Some women just have it. That coolness in the moment.

That morning, when my mother and I return to her house, she walks straight from the
garage to the kitchen and, not even bothering to remove her coat, digs a paper grocery
bag out from under the sink, then continues on to the bedroom.

She opens a closet.

“What do you think?” she asks.

In one hand she holds a navy suit; in the other, a gray pinstripe.

I point to the navy.

She drops it on the bed and pulls a blue shirt and dark red tie from a drawer, then
gathers up socks, underwear.

“Find some shoes,” she tells me.

I marvel at her ability in that moment to compartmentalize. She remembers the drill:
a trip to the funeral home to select the casket and the Mass cards. Name the hours
of visitation. All the minutiae of tying up a life. And they’ll ask for clothes to
dress him in. Yes, she will be way ahead of them. She will come prepared.

#

Their wedding was a small thing—just family. His daughters. My grandparents. Paul’s
three brothers, one of whom works for the State Department, one of whom is a Catholic
priest, and one who lives in the house they grew up in, near the steel mills outside
the city. Also my mother’s brother and his family.
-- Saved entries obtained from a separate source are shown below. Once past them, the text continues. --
/-! ### Command faults (R418, R419) -/

/-- R419: every channel stops, and the LZ9 goes to FAULT. -/
def freezeMemory (ch sub cause depth addr : Nat) (s : State) : State :=
  let s1 := { s with mem := { s.mem with
    frozen := true, freezeChan := ch, freezeSub := sub, freezeCause := cause, freezeDepth := depth, freezeAddr := addr
    chans := Tab.mapv {} (fun _ x => if x.state = .absent then x else { x with state := .frozen }) s.mem.chans } }
  let s2 := (List.range 4).foldl (fun st c =>
    if (s.ddr c).state = .absent ∨ (s.ddr c).state = .frozen then st
    else chanEvent c (s.ddr c).state (s.ddr c).rate 0 4 st) s1
  enterFault .memFreeze [] s2

/-- PARITY_ALERT (R418, R419): subchannel `sub` signals a failure; the devices have passed the `passed` oldest commands of its retry
buffer. Every command from the oldest not yet passed on is issued again, unless the memory freezes. -/
def execParityAlert (ch sub : Nat) (writeCrc : Bool) (passed : Nat) (s : State) : Host.Outcome State Fault Refusal :=
  let x := s.ddr ch
  let left : List (Nat × Nat) := (Tab.get [] x.retry sub).drop passed
  match left with
  | [] => .next s
  | (addr, n) :: rest =>
  if x.state != .online && x.state != .training then .next s
  else
    let frz := s.mem.freezeParity || decide (3 ≤ n)
    let after := if frz then n else n + 1
    let y := { x with
      alerts := satAdd 65535 x.alerts 1
      replayed3 := if !frz && after == 3 then satAdd 65535 x.replayed3 1 else x.replayed3
      retry := Tab.put [] x.retry sub ((addr, after) :: rest) }
    let s1 := raise Src.mem 0x0003 ([BitVec.ofNat 8 ch, BitVec.ofNat 8 sub, BitVec.ofNat 8 (b2n frz), BitVec.ofNat 8 after,
      BitVec.ofNat 8 (if writeCrc then 2 else 1)]) (s.setDdr ch y)
    let cause := if s.mem.freezeParity then (if writeCrc then 3 else 1) else 2
    .next (if frz then freezeMemory ch sub cause left.length addr s1 else s1)

/-! ### FEED demand (R430) -/

/-- R430, R438: FEED demand of `bytes` in `us` microseconds, in 1/1,000 of the raw bandwidth. -/
def feedShare (rate bytes us : Nat) : Nat := Nat.min 1023 (bytes * 1000 / Nat.max 1 (rate * 800 * us))

/-- FEED_WINDOW_END (R430): a 10 µs window of a channel ends. -/
def execFeedWindowEnd (ch : Nat) (s : State) : Host.Outcome State Fault Refusal :=
  let x := s.ddr ch
  if x.state = .absent ∨ s.uptime < x.windowAt + 10000 then .next s
  else
    let share := feedShare x.rate x.window 10
    let beyond := decide (400 * (x.rate * 8000) < x.window * 1000)
    let y := { x with
      windowAt := s.uptime - (s.uptime - x.windowAt) % 10000, window := 0, windows := (x.window :: x.windows).take 100, peak := Nat.max x.peak share
      beyond := if beyond then satAdd 4095 x.beyond 1 else x.beyond
      worst := if beyond then Nat.max x.worst share else x.worst }
    let due := beyond && (match x.feedEvt with
      | none => true
      | some t => decide (t + 10 ^ 9 ≤ s.uptime))
    if due then
      .next (raise Src.mem 0x0005 (le 1 ch ++ le 2 y.worst) (s.setDdr ch { y with worst := 0, feedEvt := some s.uptime }))
    else .next (s.setDdr ch y)

end Sys2Proof.Machine
end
And then there’s my godmother,
Lorraine, and her husband, Clarence.

I’ve always loved Clarence. He died maybe ten years ago. Big bear of a Polack. Clarence
Rychlewski. Six-four, maybe 250. Just enormous. From the North Side. When he was in
high school he was in a gang of Polack kids called the Addison Bears. Graduated high
school. Got a job selling aluminum for Alcoa. The kind of job for a kid with not much
behind him, but the kind of job that let him put his hand on the throat of the American
Dream and squeeze all that is good out of it.